1) I dislike the fact that the Reddit aggregator mixes together all the
content from the different subreddits. I like having them segregated, with
equal "airtime", on a single screen

2) I dislike the fact that I have to manually visit Reddit everyday, in order
to "not miss out". If I didn't visit the site yesterday, then I have to make
up for it today by sorting by week, instead of day, which will then show me
lots of duplicate content which I've already seen. There's no easy way to just
get the top content from day-X

3) This is more subtle: Suppose you visit Reddit everyday at noon, during your
lunch break, sort by top:day, and then never visit it again for the rest of
the day. This means that you will never see any posts which were posted in the
couple hours before noon, because they haven't had sufficient time to rack up
the votes. You can miss out on a significant amount of content this way

------
cm2012
/r/whowouldwin

God I waste a good amount of time writing about fake battles.

------
omnipath
Almost all pokemon related sub-reddits (too many to list).
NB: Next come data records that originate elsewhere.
-- ==== Sys2Proof/Machine/State.lean ====
section
/-! DEFINITION. The machine's state (10_state.md): everything the spec gives the machine, as plain data, with the three fields
of the model's own (`draws`, `schedule`, `round`), and the state after reset (R32, 70_reset_and_hazards.md R141). -/

namespace Sys2Proof.Machine

/-- Memory: the bytes that differ from what an unlisted address reads as, at strictly rising addresses (log 20). -/
abbrev Memory := List Host.Cell

/-- The framebuffer's cells `FB[col][row]`; `true` is "pixel lit" (R25). -/
abbrev Grid := Vector (Vector Bool screenRows) screenColumns

/-- The spec's fault codes (60_exceptions.md R121). A fault of these is a NEXT state, see `raiseFault`. -/
inductive FaultCode where
  | stackIndex
  | unsetRead
  | keyIndex
  deriving DecidableEq, Repr

/-- The phases of the instruction clock (R28). -/
inductive ClockPhase where
  /-- `RUN(k)`: ready to execute step `k` of the firing. -/
  | run (k : Fin stepsPerFiring)
  /-- `WAIT(x, k)`: blocked in `LD Vx,K` at step `k`. -/
  | wait (x : RegIx) (k : Fin stepsPerFiring)
  /-- `BLOCK_END`: the firing's steps are done and the push is next. -/
  | blockEnd
  /-- `FAULTED(code, pc, word)`: stopped for good by a fault. -/
  | faulted (code : FaultCode) (pc : Word) (word : Word)
  /-- `STOPPED`: cancelled by machine stop. -/
  | stopped
  deriving DecidableEq, Repr

/-- The phases of the timer clock (R29). -/
inductive TimerPhase where
  | running
  | stopped
  deriving DecidableEq, Repr

/-- The events the machine sends to the host (R30). -/
inductive Event where
  /-- `Present(grid)`, from a push. -/
  | present (grid : Grid)
  | startTone
  | stopTone
  /-- `FaultReport(code, pc, word)`, from a fault. -/
  | faultReport (code : FaultCode) (pc : Word) (word : Word)
  deriving DecidableEq, Repr

/-- Why a step stops. None of these is the spec's fault, which is a next state (log 9); no run from reset raises the last two. -/
inductive Fault where
  /-- Raised by `step` when no turn is scheduled and neither clock has an enabled step: only the host could move (R127, R136).
  DESIGN CHOICE, safe (log 13). -/
  | noEnabledAgent
  /-- Raised by the completion of a key wait when `PRESS_PENDING` is set and there is no `LAST_KEY`: "never none here", and the
  spec gives no value (45_input_timers.md R115). DESIGN CHOICE, safe (log 12). -/
  | lastKeyMissing
  /-- Raised by `LD Vx,K` outside phase `RUN(k)`, where no handler runs and there is no `k` to wait at (R62, R114). DESIGN
  CHOICE, safe (log 11). -/
  | handlerOutsideRun
  deriving DecidableEq, Repr

/-- Why an instruction has no meaning. -/
inductive Refusal where
  /-- Raised by `exec` for an instruction with no meaning yet; no arm does, every instruction has one. Safe. -/
  | notModelled (mnemonic : String)
  deriving DecidableEq, Repr

/-- The machine's state. -/
structure State where
  /-- `V0`..`VF` (R13); `none` is the spec's "unset" of `RESET_POLICY = UNSET` (R26). -/
  v : Vector (Option Byte) 16
  /-- `I` (R17), a value or unset (R26). -/
  ireg : Option Word
  /-- `PC` (R16). -/
  pc : Word
  /-- `SP` (R18). -/
  sp : Byte
  /-- `stack[0]`..`stack[15]` (R19), each a value or unset (R26). -/
  stack : Vector (Option Word) 16
  /-- `DT` (R20). -/
  dt : Byte
  /-- `ST` (R21). -/
  st : Byte
  /-- `M[0]`..`M[4095]` (R24). -/
  mem : Memory
  /-- `FB` (R25). -/
  fb : Grid
  /-- `DIRTY` (R25). -/
  dirty : Bool
  /-- `KEY[0]`..`KEY[15]` (R27). -/
  keys : Vector Bool 16
  /-- `LAST_KEY`, or none before the first press (R27). -/
  lastKey : Option KeyIx
  /-- `PRESS_PENDING` (R27). -/
  pressPending : Bool
  /-- The instruction clock's phase (R28). -/
  clock : ClockPhase
  /-- The timer clock's phase (R29). -/
  timer : TimerPhase
  /-- The output trace, oldest event first (R30). -/
  trace : List Event
  /-- MODEL's own: how many bytes the random oracle of R7 has given (log 8). -/
  draws : Nat
  /-- MODEL's own: the turns to come, the schedule of R129 (log 5). -/
  schedule : List Move
  /-- MODEL's own: how many rounds of turns the machine has scheduled by itself; each is a free value with a turn of each clock
  in it, so that neither is left out for ever (R129; log 6). -/
  round : Nat
  /-- The configuration of R6, fixed for a run and written by no step (log 3). -/
  config : Config
  deriving DecidableEq, Repr

/-- What reset leaves in a cell of the `V` registers, `I` or the stack: unset, or 0 (R26, R32). -/
def resetCell {n : Nat} : ResetPolicy → Option (BitVec n)
  | .unset => none
  | .zero => some 0

/-- The table of 10_state.md R32 for a configuration, before the ROM is copied: `reset` of R141 with an empty ROM. -/
def State.blank (c : Config) : State where
  v := Vector.replicate 16 (resetCell c.resetPolicy)
  ireg := resetCell c.resetPolicy
  pc := BitVec.ofNat 16 romBase
  sp := 0
  stack := Vector.replicate 16 (resetCell c.resetPolicy)
  dt := 0
  st := 0
  mem := []
  fb := Vector.replicate screenColumns (Vector.replicate screenRows false)
  dirty := false
  keys := Vector.replicate 16 false
  lastKey := none
  pressPending := false
  clock := .run 0
  timer := .running
  trace := []
  draws := 0
  schedule := []
  round := 0
  config := c

/-- The machine right after reset (R32, R141), in the standard configuration (log 4) and with no ROM loaded (log 14): every
register holds a value, 0 where the spec gives none. DESIGN CHOICE for those, unsafe (log 1). -/
def State.reset : State := State.blank Config.standard

end Sys2Proof.Machine
end

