/-- A nibble that meets its place is what the place makes of it: the literal, or the nibble itself. -/
theorem getD_of_nibbleMeets {p : Option (BitVec 4)} {n : BitVec 4} (h : nibbleMeets p n = true) : p.getD n = n := by
  cases p with
  | none => rfl
  | some l => exact (beq_iff_eq.1 h).symm

/-- The instruction that a row makes of a word has the row's literals and the word's other nibbles in its own word (R51). -/
theorem encode_instr_ofNibbles (op : Opcode) (a b c d : BitVec 4) :
    encode (op.instr (ofNibbles a b c d)) = ofNibbles (op.signature.d3.getD a) (op.signature.d2.getD b)
      (op.signature.d1.getD c) (op.signature.d0.getD d) := by
  cases op <;> simp only [Opcode.instr, fieldNnn_ofNibbles, fieldX_ofNibbles, fieldY_ofNibbles, fieldN_ofNibbles, fieldKk_ofNibbles]
  case cls => show _ = ofNibbles 0x0 0x0 0xE 0x0; rfl
  case ret => show _ = ofNibbles 0x0 0x0 0xE 0xE; rfl
  case sys | jp | call | ldINnn | jpV0Nnn => exact append_nnn_nibbles _ _ _ _
  case seVxKk | sneVxKk | ldVxKk | addVxKk | rndVxKk => exact append_kk_nibbles _ _ _ _
  case skpVx | sknpVx | ldVxDt | ldVxK | ldDtVx | ldStVx | addIVx | ldFVx | ldBVx | ldMemVx | ldVxMem =>
    exact append_lit_nibbles _ _ _
  all_goals rfl

/-- A word that a row accepts is the word of the instruction the row makes of it: no bit is dropped (R58). -/
theorem encode_instr_of_accepts {op : Opcode} {w : Word} (h : op.signature.accepts w = true) : encode (op.instr w) = w := by
  obtain ⟨a, b, c, d, rfl⟩ := Word.nibbles w
  simp only [Signature.accepts_ofNibbles, Bool.and_eq_true] at h
  obtain ⟨⟨⟨ha, hb⟩, hc⟩, hd⟩ := h
  rw [encode_instr_ofNibbles, getD_of_nibbleMeets ha, getD_of_nibbleMeets hb, getD_of_nibbleMeets hc, getD_of_nibbleMeets hd]

theorem opcode_instr (op : Opcode) (w : Word) : (op.instr w).opcode = op := by cases op <;> rfl

theorem decode_eq_some_iff {w : Word} {i : Instr} : decode w = some i ↔ ∃ op, lookup w = some op ∧ op.instr w = i :=
  Option.map_eq_some_iff

/-- A row but `SYS` makes well-formed instructions only; so does `SYS` of a word that is neither `00E0` nor `00EE` (R54). -/
theorem wellFormed_instr {op : Opcode} {w : Word} (h : op = .sys → w ≠ 0x00E0#16 ∧ w ≠ 0x00EE#16)
    (hacc : op.signature.accepts w = true) : (op.instr w).wellFormed = true := by
  cases op
  case sys =>
    obtain ⟨hcls, hret⟩ := h rfl
    have hw : 0x0#4 ++ fieldNnn w = w := encode_instr_of_accepts hacc
    refine wellFormed_sys_iff.2 ⟨fun hnnn => hcls ?_, fun hnnn => hret ?_⟩ <;> rw [← hw, hnnn] <;> rfl
  all_goals rfl

/-- Settles O2: the row that decodes a word accepts it, and `SYS` is not given the words of `CLS` and `RET`. -/
theorem encodeDecodeRoundTrip : Obligations.EncodeDecodeRoundTrip := by
  intro w i hd
  obtain ⟨op, hop, rfl⟩ := decode_eq_some_iff.1 hd
  have hacc : op.signature.accepts w = true := List.find?_some (p := fun op : Opcode => op.signature.accepts w) hop
  refine ⟨wellFormed_instr ?_ hacc, encode_instr_of_accepts hacc⟩
  rintro rfl
  constructor <;> rintro rfl
  · exact absurd (hd.symm.trans decode_cls) (by simp [Opcode.instr])
  · exact absurd (hd.symm.trans decode_ret) (by simp [Opcode.instr])

/-! ### Rows that overlap (R54, R55) -/

/-- A row that accepts a word decodes it, unless it is `SYS` at `00E0` or `00EE`. -/
theorem decode_of_accepts {op : Opcode} {w : Word} (h : op = .sys → w ≠ 0x00E0#16 ∧ w ≠ 0x00EE#16)
    (hacc : op.signature.accepts w = true) : decode w = some (op.instr w) := by
  have hround := decodeEncodeRoundTrip _ (wellFormed_instr h hacc)
  rwa [encode_instr_of_accepts hacc] at hround

/-- Two rows that both decode a word are one row: an instruction has one opcode. -/
theorem opcode_unique_of_decode {op op' : Opcode} {w : Word} (h : decode w = some (op.instr w))
    (h' : decode w = some (op'.instr w)) : op = op' := by
  rw [← opcode_instr op w, ← opcode_instr op' w, Option.some.inj (h.symm.trans h')]

/-- Settles O4: two rows that accept a word would both decode it; for `SYS` that leaves the words of `CLS` and `RET`. -/
theorem onlySysOverlapsOtherRows : Obligations.OnlySysOverlapsOtherRows := by
  refine ⟨fun w op op' hop hop' hacc hacc' => ?_, fun w op hop hacc hsys => ?_⟩
  · exact opcode_unique_of_decode (decode_of_accepts (absurd · hop) hacc) (decode_of_accepts (absurd · hop') hacc')
  · by_contra hw
    have hw' : w ≠ 0x00E0#16 ∧ w ≠ 0x00EE#16 := not_or.1 hw
    exact hop (opcode_unique_of_decode (decode_of_accepts (absurd · hop) hacc) (decode_of_accepts (fun _ => hw') hsys))

theorem Signature.accepts_iff {s : Signature} {w : Word} : s.accepts w = true ↔ w &&& s.mask = s.matchValue := beq_iff_eq

/-- The row looked up is the first, in row order, that accepts the word (R54). -/
theorem lookup_eq_some_iff {w : Word} {op : Opcode} : lookup w = some op ↔
    ∃ n : Nat, opcodes[n]? = some op ∧ w &&& op.signature.mask = op.signature.matchValue ∧
      ∀ (m : Nat) (op' : Opcode), m < n → opcodes[m]? = some op' → w &&& op'.signature.mask ≠ op'.signature.matchValue := by
  simp only [lookup, List.find?_eq_some_iff_getElem, Signature.accepts_iff, List.getElem?_eq_some_iff]
  constructor
  · rintro ⟨hacc, n, hn, hget, hfirst⟩
    refine ⟨n, ⟨hn, hget⟩, hacc, ?_⟩
    rintro m op' hm ⟨hlt, rfl⟩
    simpa [← Signature.accepts_iff] using hfirst m hm
  · rintro ⟨n, ⟨hn, hget⟩, hacc, hfirst⟩
    refine ⟨hacc, n, hn, hget, fun m hm => ?_⟩
    simpa [← Signature.accepts_iff] using hfirst m _ hm ⟨hm.trans hn, rfl⟩

theorem decode_eq_none_iff {w : Word} : decode w = none ↔ ∀ op ∈ opcodes, op.signature.accepts w = false := by
  rw [decode, Option.map_eq_none_iff, lookup, List.find?_eq_none]
  simp only [Bool.not_eq_true]

/-- Settles O3: decoding looks up the first row that accepts the word and takes the word's fields. -/
theorem decodeTakesFirstMatchingRow : Obligations.DecodeTakesFirstMatchingRow := by
  refine ⟨fun w i => ?_, fun w => ?_, decode_cls, decode_ret, fun nnn => decode_sys⟩
  · rw [decode_eq_some_iff]
    constructor
    · rintro ⟨op, hop, rfl⟩
      obtain ⟨n, hget, hacc, hfirst⟩ := lookup_eq_some_iff.1 hop
      exact ⟨n, op, hget, hacc, rfl, hfirst⟩
    · rintro ⟨n, op, hget, hacc, rfl, hfirst⟩
      exact ⟨op, lookup_eq_some_iff.2 ⟨n, hget, hacc, hfirst⟩, rfl⟩
  · simp only [decode_eq_none_iff, ← Bool.not_eq_true, Signature.accepts_iff, ne_eq]
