-- ==== Sys2Proof/Decode.lean ====
section
/-!
DEFINITION. Decode.lean: the words that spell commands.

The table of commands gives none of its rows any bits, so that no word of the table's spells a command. The one
instruction set whose words the module fetches is the sequencer's (R195, R196, R602): `seqDecode` reads its words, and
`seqEncode` writes them.
-/

namespace Sys2Proof

/-- The command that a word spells by the table's bits: no row has any. -/
def decodeTableWord (_nbits _w : Nat) : Option Instr := none

/-! ## Words of the sequencer (R195, R196, R602) -/

/-- OP, bits [5:0]. -/
def seqOpField (w : Word) : Nat := w.toNat % 64
/-- WD, bits [10:6]. -/
def seqWd (w : Word) : BitVec 5 := w.extractLsb' 6 5
/-- WA, bits [15:11]. -/
def seqWa (w : Word) : BitVec 5 := w.extractLsb' 11 5
/-- WB, bits [20:16]. -/
def seqWb (w : Word) : BitVec 5 := w.extractLsb' 16 5
/-- IMM, bits [31:16]. -/
def seqImm (w : Word) : BitVec 16 := w.extractLsb' 16 16
/-- OFF, bits [31:11]. -/
def seqOff (w : Word) : BitVec 21 := w.extractLsb' 11 21

/-- The instruction of the sequencer of half `h` that a word spells (R196); none for a reserved OP. A field the
instruction does not use is ignored (R196, R602): of an immediate, the bits it does not use read as 0. -/
def seqDecode (h : HalfId) (w : Word) : Option Instr :=
  let d := seqWd w
  let a := seqWa w
  let b := seqWb w
  let i := seqImm w
  match seqOpField w with
  | 0x00 => some (.nop h)
  | 0x01 => some (.add h d a b)
  | 0x02 => some (.sub h d a b)
  | 0x03 => some (.and h d a b)
  | 0x04 => some (.or h d a b)
  | 0x05 => some (.xor h d a b)
  | 0x06 => some (.shl h d a b)
  | 0x07 => some (.shr h d a b)
  | 0x08 => some (.sra h d a b)
  | 0x09 => some (.clt h d a b)
  | 0x0A => some (.cltu h d a b)
  | 0x0B => some (.mul h d a b)
  | 0x10 => some (.addi h d a i)
  | 0x11 => some (.andi h d a i)
  | 0x12 => some (.ori h d a i)
  | 0x13 => some (.xori h d a i)
  | 0x14 => some (.shli h d a (i &&& 0x003F#16))
  | 0x15 => some (.shri h d a (i &&& 0x003F#16))
  | 0x16 => some (.uppi h d i)
  | 0x18 => some (.ld h d a i)
  | 0x19 => some (.st h d a i)
  | 0x1A => some (.rdc h d a i)
  | 0x1B => some (.wrc h d a i)
  | 0x1C => some (.rdt h d (i &&& 0x000F#16))
  | 0x1D => some (.domen h d (i &&& 0x01FF#16))
  | 0x1E => some (.halt h)
  | 0x20 => some (.beq h d a i)
  | 0x21 => some (.bne h d a i)
  | 0x22 => some (.blt h d a i)
  | 0x23 => some (.bge h d a i)
  | 0x24 => some (.bltu h d a i)
  | 0x25 => some (.bgeu h d a i)
  | 0x26 => some (.jmp h (seqOff w))
  | 0x27 => some (.call h d (seqOff w))
  | 0x28 => some (.jmpr h a)
  | 0x30 => some (.go h d)
  | 0x31 => some (.runc h d a)
  | 0x32 => some (.runt h d a)
  | 0x33 => some (.hold h d)
  | 0x34 => some (.stop h d)
  | 0x35 => some (.waite h d a)
  | 0x36 => some (.restore h d a)
  | 0x37 => some (.fallow h d)
  | 0x38 => some (.even h (i &&& 0x01FF#16))
  | 0x39 => some (.evdis h (i &&& 0x01FF#16))
  | 0x3A => some (.evclr h (i &&& 0x01FF#16))
  | 0x3B => some (.evact h (i &&& 0x07FF#16))
  | 0x3C => some (.arm h d a (i &&& 0x00FF#16))
  | 0x3D => some (.abrt h d (i &&& 0x00FF#16))
  | 0x3E => some (.ckpt h d (i &&& 0x0001#16))
  | 0x3F => some (.sig h a (i &&& 0x00FF#16))
  | _ => none

/-- A word of format R (R195). -/
def seqR (op : BitVec 6) (d a b : BitVec 5) : Word := (0#11 ++ b) ++ (a ++ (d ++ op))
/-- A word of format I. -/
def seqI (op : BitVec 6) (d a : BitVec 5) (i : BitVec 16) : Word := i ++ (a ++ (d ++ op))
/-- A word of format L. -/
def seqL (op : BitVec 6) (d : BitVec 5) (o : BitVec 21) : Word := o ++ (d ++ op)

/-- The word of an instruction of the sequencer, its unused fields 0 (R196, R602); none for any other command. -/
def seqEncode : Instr → Option Word
  | .nop _ => some (seqR 0x00 0 0 0)
  | .add _ d a b => some (seqR 0x01 d a b)
  | .sub _ d a b => some (seqR 0x02 d a b)
  | .and _ d a b => some (seqR 0x03 d a b)
  | .or _ d a b => some (seqR 0x04 d a b)
  | .xor _ d a b => some (seqR 0x05 d a b)
  | .shl _ d a b => some (seqR 0x06 d a b)
  | .shr _ d a b => some (seqR 0x07 d a b)
  | .sra _ d a b => some (seqR 0x08 d a b)
  | .clt _ d a b => some (seqR 0x09 d a b)
  | .cltu _ d a b => some (seqR 0x0A d a b)
  | .mul _ d a b => some (seqR 0x0B d a b)
  | .addi _ d a i => some (seqI 0x10 d a i)
  | .andi _ d a i => some (seqI 0x11 d a i)
  | .ori _ d a i => some (seqI 0x12 d a i)
  | .xori _ d a i => some (seqI 0x13 d a i)
  | .shli _ d a i => some (seqI 0x14 d a i)
  | .shri _ d a i => some (seqI 0x15 d a i)
  | .uppi _ d i => some (seqI 0x16 d 0 i)
  | .ld _ d a i => some (seqI 0x18 d a i)
  | .st _ d a i => some (seqI 0x19 d a i)
  | .rdc _ d a i => some (seqI 0x1A d a i)
  | .wrc _ d a i => some (seqI 0x1B d a i)
  | .rdt _ d i => some (seqI 0x1C d 0 i)
  | .domen _ d i => some (seqI 0x1D d 0 i)
  | .halt _ => some (seqR 0x1E 0 0 0)
  | .beq _ d a i => some (seqI 0x20 d a i)
  | .bne _ d a i => some (seqI 0x21 d a i)
  | .blt _ d a i => some (seqI 0x22 d a i)
  | .bge _ d a i => some (seqI 0x23 d a i)
  | .bltu _ d a i => some (seqI 0x24 d a i)
  | .bgeu _ d a i => some (seqI 0x25 d a i)
  | .jmp _ o => some (seqL 0x26 0 o)
  | .call _ d o => some (seqL 0x27 d o)
  | .jmpr _ a => some (seqI 0x28 0 a 0)
  | .go _ d => some (seqR 0x30 d 0 0)
  | .runc _ d a => some (seqR 0x31 d a 0)
  | .runt _ d a => some (seqR 0x32 d a 0)
  | .hold _ d => some (seqR 0x33 d 0 0)
  | .stop _ d => some (seqR 0x34 d 0 0)
  | .waite _ d a => some (seqR 0x35 d a 0)
  | .restore _ d a => some (seqR 0x36 d a 0)
  | .fallow _ d => some (seqR 0x37 d 0 0)
  | .even _ i => some (seqI 0x38 0 0 i)
  | .evdis _ i => some (seqI 0x39 0 0 i)
  | .evclr _ i => some (seqI 0x3A 0 0 i)
  | .evact _ i => some (seqI 0x3B 0 0 i)
  | .arm _ d a i => some (seqI 0x3C d a i)
  | .abrt _ d i => some (seqI 0x3D d 0 i)
  | .ckpt _ d i => some (seqI 0x3E d 0 i)
  | .sig _ a i => some (seqI 0x3F 0 a i)
  | _ => none

end Sys2Proof
end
[https://www.reddit.com/r/Marvel/](https://www.reddit.com/r/Marvel/)

[https://www.reddit.com/r/personalfinance/](https://www.reddit.com/r/personalfinance/)

[https://www.reddit.com/r/financialindependence/](https://www.reddit.com/r/financialindependence/)

[https://www.reddit.com/r/justnomil/](https://www.reddit.com/r/justnomil/)
(Honestly, some of the most messed up people in normal day to day lives. The
mil...)

And a couple of nsfw ones I won't bother naming.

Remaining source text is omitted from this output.